Go through the data below and return each line where the string "that" appears.
─── SOURCE INFORMATION
-- ==== Sys2Proof/Machine/Dispatch.lean ====
section
/-! DEFINITION. The meaning of every instruction and step, one arm per constructor of Instr. -/

namespace Sys2Proof.Machine
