-- ==== Sys2Proof/WellFormed.lean ====
section
/-! DEFINITION. Which instructions are well formed: the conditions that the widths of an instruction's fields do
not already state. A control word: modes, formats, scopes, orders and strides (R60, R113, R115). An element word
and a memory node: the loader's conditions (R65, R66, R118, R119). A step that no word encodes is well formed
whatever it names: one that cannot take place changes nothing (log entry 1). -/

namespace Sys2Proof

/-- R58 to R66, R113 to R119: the instruction has an encoding that the part accepts. -/
def Instr.wf (i : Instr) : Bool :=
  match i with
  | .illegal _ => true
  | .add _ _ _ => true
  | .sub _ _ _ => true
  | .and _ _ _ => true
  | .or _ _ _ => true
  | .xor _ _ _ => true
  | .andn _ _ _ => true
  | .shl _ _ _ => true
  | .shr _ _ _ => true
  | .sra _ _ _ => true
  | .rol _ _ _ => true
  | .ror _ _ _ => true
  | .slt _ _ _ => true
  | .sltu _ _ _ => true
  | .min _ _ _ => true
  | .max _ _ _ => true
  | .minu _ _ _ => true
  | .maxu _ _ _ => true
  | .mul _ _ _ => true
  | .mulh _ _ _ => true
  | .mulhu _ _ _ => true
  | .div _ _ _ => true
  | .divu _ _ _ => true
  | .rem _ _ _ => true
  | .remu _ _ _ => true
  | .clz _ _ => true
  | .ctz _ _ => true
  | .popc _ _ => true
  | .brev _ _ => true
  | .bswap _ _ => true
  | .sel _ _ _ _ => true
  | .addw _ _ _ => true
  | .subw _ _ _ => true
  | .satadd _ _ _ => true
  | .satsub _ _ _ => true
  | .muladd _ _ _ _ => true
  | .addi _ _ _ => true
  | .andi _ _ _ => true
  | .ori _ _ _ => true
  | .xori _ _ _ => true
  | .slti _ _ _ => true
  | .sltiu _ _ _ => true
  | .shli _ _ _ => true
  | .shri _ _ _ => true
  | .srai _ _ _ => true
  | .lui _ _ => true
  | .insh _ _ _ => true
  | .addpc _ _ => true
  | .beq _ _ _ => true
  | .bne _ _ _ => true
  | .blt _ _ _ => true
  | .bge _ _ _ => true
  | .bltu _ _ _ => true
  | .bgeu _ _ _ => true
  | .jal _ _ => true
  | .jalr _ _ _ => true
  | .ldb _ _ _ => true
  | .ldbu _ _ _ => true
  | .ldh _ _ _ => true
  | .ldhu _ _ _ => true
  | .ldw _ _ _ => true
  | .ldwu _ _ _ => true
  | .ldd _ _ _ => true
  | .stb _ _ _ => true
  | .sth _ _ _ => true
  | .stw _ _ _ => true
  | .std _ _ _ => true
  | .fldw _ _ _ => true
  | .fldd _ _ _ => true
  | .fstw _ _ _ => true
  | .fstd _ _ _ => true
  | .amov _ _ => true
  | .aadd _ _ _ => true
  | .aset _ _ _ => true
  | .agetl _ _ => true
  | .ageth _ _ => true
  | .acmp _ _ _ => true
  | .aaddi _ _ _ => true
  | .fadd _ _ _ _ => true
  | .fsub _ _ _ _ => true
  | .fmul _ _ _ _ => true
  | .fdiv _ _ _ _ => true
  | .fsqrt _ _ m _ => (Form.modeOk m)
  | .fmin _ _ _ _ => true
  | .fmax _ _ _ _ => true
  | .ffma _ _ _ _ => true
  | .ffms _ _ _ _ => true
  | .fneg _ _ _ => true
  | .fabs _ _ _ => true
  | .fcpys _ _ _ _ => true
  | .feq _ _ _ _ => true
  | .flt _ _ _ _ => true
  | .fle _ _ _ _ => true
  | .fcvt _ _ m x y => (Form.modeOk m) && (x != 3 && y != 3 && x != y)
  | .fcvti _ _ m _ y => (Form.modeOk m) && (y != 3)
  | .icvtf _ _ m x _ => (Form.modeOk m) && (x != 3)
  | .fmvg _ _ => true
  | .gmvf _ _ => true
  | .trap _ => true
  | .eret => true
  | .csrr _ _ => true
  | .csrw _ _ => true
  | .csrs _ _ => true
  | .csrc _ _ => true
  | .wfe => true
  | .halt => true
  | .brk => true
  | .ifence => true
  | .cfgLoad _ _ _ => true
  | .cfgWait _ _ => true
  | .opw _ _ => true
  | .sww _ _ => true
  | .portBind _ _ _ => true
  | .portUnbind _ _ => true
  | .inj _ _ _ => true
  | .ext _ _ => true
  | .leaseDrain _ _ => true
  | .leaseFreeze _ _ => true
  | .leaseResume _ _ _ => true
  | .leaseMove _ _ _ => true
  | .sweep _ _ _ => true
  | .ringDef _ _ _ => true
  | .ringInj _ _ _ => true
  | .mtWrite _ _ _ => true
  | .mtClear _ _ => true
  | .ringGo _ _ => true
  | .ringStat _ _ => true
  | .ringStop _ _ _ => true
  | .rcSend _ _ _ => true
  | .rcMask _ => true
  | .rcUnmask _ => true
  | .rcRoute _ _ => true
  | .evPop _ => true
  | .evPeek _ => true
  | .evPost _ _ _ => true
  | .phase s => (Form.scope06 s)
  | .fence s q r => (Form.scope06 s) && (q == 1 || r == 1)
  | .pref _ _ s => (Form.scope14 s)
  | .discard _ _ s => (Form.scope14 s)
  | .tsread _ => true
  | .atAdd _ _ _ _ _ _ _ => true
  | .atFadd _ _ _ _ _ _ => true
  | .atAnd _ _ _ _ _ _ _ => true
  | .atOr _ _ _ _ _ _ _ => true
  | .atXor _ _ _ _ _ _ _ => true
  | .atMin _ _ _ _ _ _ _ => true
  | .atMax _ _ _ _ _ _ _ => true
  | .atMinn _ _ _ _ _ _ _ => true
  | .atMaxn _ _ _ _ _ _ _ => true
  | .atSwap _ _ _ _ _ _ _ => true
  | .atCas _ _ _ _ _ _ _ => true
  | .atInc _ _ _ _ _ _ _ => true
  | .barInit _ _ s => (Form.scope06 s)
  | .barArrive _ _ _ _ => true
  | .barDrop _ _ _ _ => true
  | .barExpect _ _ => true
  | .barWait _ _ _ => true
  | .barTest _ _ _ _ => true
  | .snapOpen _ _ _ s => (Form.scope06 s)
  | .snapAdd _ _ _ => true
  | .snapKeep _ _ => true
  | .snapDrop _ _ => true
  | .snapQuery _ _ => true
  | .tagLook _ _ _ => true
  | .tagFill _ _ _ => true
  | .tagEvict _ _ => true
  | .tagClear _ => true
  | .cpyLin _ _ _ _ _ _ => true
  | .cpyTwo _ _ _ _ _ _ => true
  | .cpyGather _ _ _ _ _ _ => true
  | .cpyScatter _ _ _ _ _ _ => true
  | .cpyFill _ _ _ _ _ _ => true
  | .cpyWait _ _ => true
  | .cpyStat _ _ => true
  | .cbInit _ _ => true
  | .cbPush _ _ _ s r => (Form.scopeOrd s (r == 1))
  | .cbPop _ _ _ s q => (Form.scopeOrd s (q == 1))
  | .cbAvail _ _ => true
  | .cbRoom _ _ => true
  | .prsIssue _ _ _ s q r => (Form.scopeOrd s (q == 1 || r == 1))
  | .prsRead _ _ _ => true
  | .flueExp2 _ _ => true
  | .flueLog2 _ _ => true
  | .flueRcp _ _ => true
  | .flueRsqrt _ _ => true
  | .flueSqrt _ _ => true
  | .flueSinpi _ _ => true
  | .flueCospi _ _ => true
  | .flueTanh _ _ => true
  | .flueSigm _ _ => true
  | .rep _ d a b e f g => (Form.strideOk d e && Form.strideOk a f && Form.strideOk b g)
  | .elemNop _ => Form.elemBad 0x00 0 0 0 0 0 0 0 == none
  | .elemAdd a b d t s _ p => Form.elemBad 0x01 a b d t 0 s p == none
  | .elemSub a b d t s _ p => Form.elemBad 0x02 a b d t 0 s p == none
  | .elemMul a b d t s _ p => Form.elemBad 0x03 a b d t 0 s p == none
  | .elemMulh a b d t _ p => Form.elemBad 0x04 a b d t 0 0 p == none
  | .elemMac a b d t s _ p => Form.elemBad 0x05 a b d t 0 s p == none
  | .elemMin a b d t _ p => Form.elemBad 0x06 a b d t 0 0 p == none
  | .elemMax a b d t _ p => Form.elemBad 0x07 a b d t 0 0 p == none
  | .elemAbs a d t s _ p => Form.elemBad 0x08 a 0 d t 0 s p == none
  | .elemNeg a d t s _ p => Form.elemBad 0x09 a 0 d t 0 s p == none
  | .elemAnd a b d t _ p => Form.elemBad 0x0A a b d t 0 0 p == none
  | .elemOr a b d t _ p => Form.elemBad 0x0B a b d t 0 0 p == none
  | .elemXor a b d t _ p => Form.elemBad 0x0C a b d t 0 0 p == none
  | .elemNot a d t _ p => Form.elemBad 0x0D a 0 d t 0 0 p == none
  | .elemShl a b d t s _ p => Form.elemBad 0x0E a b d t 0 s p == none
  | .elemShr a b d t _ p => Form.elemBad 0x0F a b d t 0 0 p == none
  | .elemSra a b d t _ p => Form.elemBad 0x10 a b d t 0 0 p == none
  | .elemClz a d t _ p => Form.elemBad 0x11 a 0 d t 0 0 p == none
  | .elemPopc a d t _ p => Form.elemBad 0x12 a 0 d t 0 0 p == none
  | .elemFadd a b d t r s _ p => Form.elemBad 0x18 a b d t r s p == none
  | .elemFsub a b d t r s _ p => Form.elemBad 0x19 a b d t r s p == none
  | .elemFmul a b d t r s _ p => Form.elemBad 0x1A a b d t r s p == none
  | .elemFfma a b d t r s _ p => Form.elemBad 0x1B a b d t r s p == none
  | .elemFmin a b d t r s _ p => Form.elemBad 0x1C a b d t r s p == none
  | .elemFmax a b d t r s _ p => Form.elemBad 0x1D a b d t r s p == none
  | .elemFabs a d t r _ p => Form.elemBad 0x1E a 0 d t r 0 p == none
  | .elemFneg a d t r _ p => Form.elemBad 0x1F a 0 d t r 0 p == none
  | .elemCmpeq a b d t r s _ p => Form.elemBad 0x20 a b d t r s p == none
  | .elemCmpne a b d t r s _ p => Form.elemBad 0x21 a b d t r s p == none
  | .elemCmplt a b d t r s _ p => Form.elemBad 0x22 a b d t r s p == none
  | .elemCmple a b d t r s _ p => Form.elemBad 0x23 a b d t r s p == none
  | .elemPack a b d s _ p => Form.elemBad 0x24 a b d 9 0 s p == none
  | .elemUnpkl a d _ p => Form.elemBad 0x25 a 0 d 9 0 0 p == none
  | .elemUnpkh a d _ p => Form.elemBad 0x26 a 0 d 9 0 0 p == none
  | .elemPass a d t r _ p => Form.elemBad 0x28 a 0 d t r 0 p == none
  | .elemDup a d t r _ p => Form.elemBad 0x29 a 0 d t r 0 p == none
  | .elemSteert a b d t r _ p => Form.elemBad 0x2A a b d t r 0 p == none
  | .elemSteerf a b d t r _ p => Form.elemBad 0x2B a b d t r 0 p == none
  | .elemMerge a b d t r _ p => Form.elemBad 0x2C a b d t r 0 p == none
  | .elemSelect a b d t r _ p => Form.elemBad 0x2D a b d t r 0 p == none
  | .elemConst a d t r _ p => Form.elemBad 0x30 a 0 d t r 0 p == none
  | .elemIter a b d t _ p => Form.elemBad 0x31 a b d t 0 0 p == none
  | .elemCvth a d t r s _ p => Form.elemBad 0x38 a 0 d t r s p == none
  | .elemCvti a d t r s _ p => Form.elemBad 0x39 a 0 d t r s p == none
  | .elemCvtf a d t r s _ p => Form.elemBad 0x3A a 0 d t r s p == none
  | .elemCvts a d t r s _ p => Form.elemBad 0x3B a 0 d t r s p == none
  | .elemHdrGet a d _ p => Form.elemBad 0x3C a 0 d 2 0 0 p == none
  | .elemHdrPut a d _ p => Form.elemBad 0x3D a 0 d 2 0 0 p == none
  | .elemLmac a b d _ p => Form.elemBad 0x40 a b d 8 0 0 p == none
  | .elemLfin a d _ p => Form.elemBad 0x41 a 0 d 8 0 0 p == none
  | .bld asrc dsrc dst typ off seq pre suc first last => Form.nodeBad 0x48 asrc dsrc dst typ off seq pre suc first last == none
  | .bst asrc dsrc dst typ off seq pre suc first last => Form.nodeBad 0x49 asrc dsrc dst typ off seq pre suc first last == none
  | .mld asrc dsrc dst typ off seq pre suc first last => Form.nodeBad 0x4A asrc dsrc dst typ off seq pre suc first last == none
  | .mst asrc dsrc dst typ off seq pre suc first last => Form.nodeBad 0x4B asrc dsrc dst typ off seq pre suc first last == none
  | .matAdd asrc dsrc dst typ off seq pre suc first last => Form.nodeBad 0x4C asrc dsrc dst typ off seq pre suc first last == none
  | .matFadd asrc dsrc dst typ off seq pre suc first last => Form.nodeBad 0x4D asrc dsrc dst typ off seq pre suc first last == none
  | .matAnd asrc dsrc dst typ off seq pre suc first last => Form.nodeBad 0x4E asrc dsrc dst typ off seq pre suc first last == none
  | .matOr asrc dsrc dst typ off seq pre suc first last => Form.nodeBad 0x4F asrc dsrc dst typ off seq pre suc first last == none
  | .matMin asrc dsrc dst typ off seq pre suc first last => Form.nodeBad 0x50 asrc dsrc dst typ off seq pre suc first last == none
  | .matMax asrc dsrc dst typ off seq pre suc first last => Form.nodeBad 0x51 asrc dsrc dst typ off seq pre suc first last == none
  | .matSwap asrc dsrc dst typ off seq pre suc first last => Form.nodeBad 0x52 asrc dsrc dst typ off seq pre suc first last == none
  | .elemBound a b d _ p => Form.elemBad 0x58 a b d 2 0 0 p == none
  | .elemErrgen a d _ p => Form.elemBad 0x59 a 0 d 2 0 0 p == none
  | .elemSink a t r _ p => Form.elemBad 0x5A a 0 7 t r 0 p == none
  | .elemTlook a d _ p => Form.elemBad 0x5C a 0 d 2 0 0 p == none
  | .elemRcsend a b d t r _ p => Form.elemBad 0x60 a b d t r 0 p == none
  | .elemPhasen a d _ p => Form.elemBad 0x61 a 0 d 2 0 0 p == none
  | .elemThread a d _ p => Form.elemBad 0x62 a 0 d 2 0 0 p == none
  | .elemCtok a d _ p => Form.elemBad 0x63 a 0 d 2 0 0 p == none
  | .routerTokenHop _ _ _ _ => true
  | .actorFiringStart _ => true
  | .firingStep _ => true
  | .waveArrival _ _ _ => true
  | .tileReconfigure _ => true
  | .configLoadComplete _ _ => true
  | .configLoadRefused _ _ => true
  | .threadEnqueue _ _ => true
  | .blockSchedulerSelect _ => true
  | .memNodePerform _ _ => true
  | .memNodeReturn _ _ => true
  | .edgeReadElement _ _ => true
  | .edgeWriteCommit _ _ => true
  | .wideEngineBeat _ _ => true
  | .ringBeat _ _ => true
  | .kindleHandoff _ _ _ => true
  | .pressMma _ => true
  | .pressMmaBeat _ => true
  | .pressRead _ => true
  | .pressDrain _ => true
  | .pressDrainBeat _ => true
  | .pressZero _ => true
  | .pressLoadw _ => true
  | .flueTokenExp2 _ => true
  | .flueTokenLog2 _ => true
  | .flueTokenRcp _ => true
  | .flueTokenRsqrt _ => true
  | .flueTokenSqrt _ => true
  | .flueTokenSinpi _ => true
  | .flueTokenCospi _ => true
  | .flueTokenTanh _ => true
  | .flueTokenSigm _ => true
  | .flueTokenMalformed _ => true
  | .flueReply _ => true
  | .copyUnit _ _ => true
  | .stokerAccessComplete _ => true
  | .memorySideApply _ => true
  | .phasedWriteAtHome _ => true
  | .sweeperReturn _ _ => true
  | .phaseBoundaryComplete _ _ _ => true
  | .contextWake _ => true
  | .asyncEventTrap _ => true
  | .watchdogExpiry _ => true
  | .drainComplete _ => true
  | .drainEscalation _ => true
  | .freezeReadoutComplete _ => true
  | .relocationComplete _ => true
  | .placerServe _ => true
  | .leaseEnd _ => true
  | .launch _ _ => true
  | .indirect _ _ => true
  | .pred _ _ => true
  | .loop _ _ => true
  | .waitPacket _ _ => true
  | .waitPacketSatisfied _ _ => true
  | .waitPacketTimeout _ _ => true
  | .signal _ _ => true
  | .copyPacket _ _ => true
  | .prefetchPacket _ _ => true
  | .discardPacket _ _ => true
  | .fetchFence _ _ => true
  | .commandProcessorRestart _ => true
  | .registerWrite _ _ _ => true
  | .pcfgWrite _ _ _ => true
  | .rightsWrite _ _ _ => true
  | .dietabWrite _ _ _ => true
  | .allotWrite _ _ _ => true
  | .poolsegWrite _ _ _ => true
  | .ivcmd _ _ _ => true
  | .ivcmdDone _ => true
  | .migrateFrame _ _ _ => true
  | .lend _ _ _ => true
  | .queueEnable _ _ _ => true
  | .queueDisable _ _ _ => true
  | .queueResume _ _ _ => true
  | .qtailDoorbell _ _ _ => true
  | .cringHeadWrite _ _ _ => true
  | .hqheadWrite _ _ _ => true
  | .faultReplyResume _ _ _ => true
  | .faultReplySave _ _ _ => true
  | .faultReplyEnd _ _ _ => true
  | .dbgHaltUnit _ _ _ => true
  | .dbgResumeUnit _ _ _ => true
  | .dbgHaltLease _ _ _ => true
  | .dbgResumeLease _ _ _ => true
  | .dbgReadWord _ _ _ => true
  | .dbgWriteWord _ _ _ => true
  | .mstatFullRetrain _ _ _ => true
  | .mstatClear _ _ _ => true
  | .dcfgWrite _ _ _ => true
  | .pkgidWrite _ _ _ => true
  | .gstatEnable _ _ _ => true
  | .gstatClear _ _ _ => true
  | .connSetup _ _ _ => true
  | .connTeardown _ _ _ => true
  | .circuitSetupDone _ => true
  | .circuitTeardownDone _ => true
  | .asrcWrite _ _ _ => true
  | .mext _ _ _ => true
  | .quarantine _ _ _ => true
  | .quarantineLift _ _ _ => true
  | .ftcmd _ _ _ => true
  | .ftcmdDone => true
  | .getVersion _ _ _ => true
  | .getCapabilities _ _ _ => true
  | .negotiateAlgorithms _ _ _ => true
  | .getCertificate _ _ _ => true
  | .challenge _ _ _ => true
  | .getMeasurements _ _ _ => true
  | .spdmUnsupportedRequest _ _ _ => true
  | .seamFlitReceive _ _ _ _ => true
  | .seamReplayTimeout _ _ => true
  | .seamRetrainEnd _ _ => true
  | .goriskFlitReceive _ _ _ => true
  | .goriskRemoteRequest _ => true
  | .goriskRequestTimeout _ => true
  | .damperPeriod => true
  | .damperTick _ => true
  | .budgetPeriod => true
  | .budgetReport _ => true
  | .packageReset => true
  | .clockGlitch => true
  | .supplyGlitch => true
  | .tamperMesh => true
  | .thermalTrip _ => true
  | .goriskPortTrainingDone _ _ => true
  | .goriskReplayTimeout _ _ => true
  | .frameMigrationComplete _ => true
  | .resumeDone _ => true

end Sys2Proof
end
──────
• _RESULT_:
/-! DEFINITION. Which instructions are well formed: the conditions that the widths of an instruction's fields do
and a memory node: the loader's conditions (R65, R66, R118, R119). A step that no word encodes is well formed
whatever it names: one that cannot take place changes nothing (log entry 1). -/
/-- R58 to R66, R113 to R119: the instruction has an encoding that the part accepts. -/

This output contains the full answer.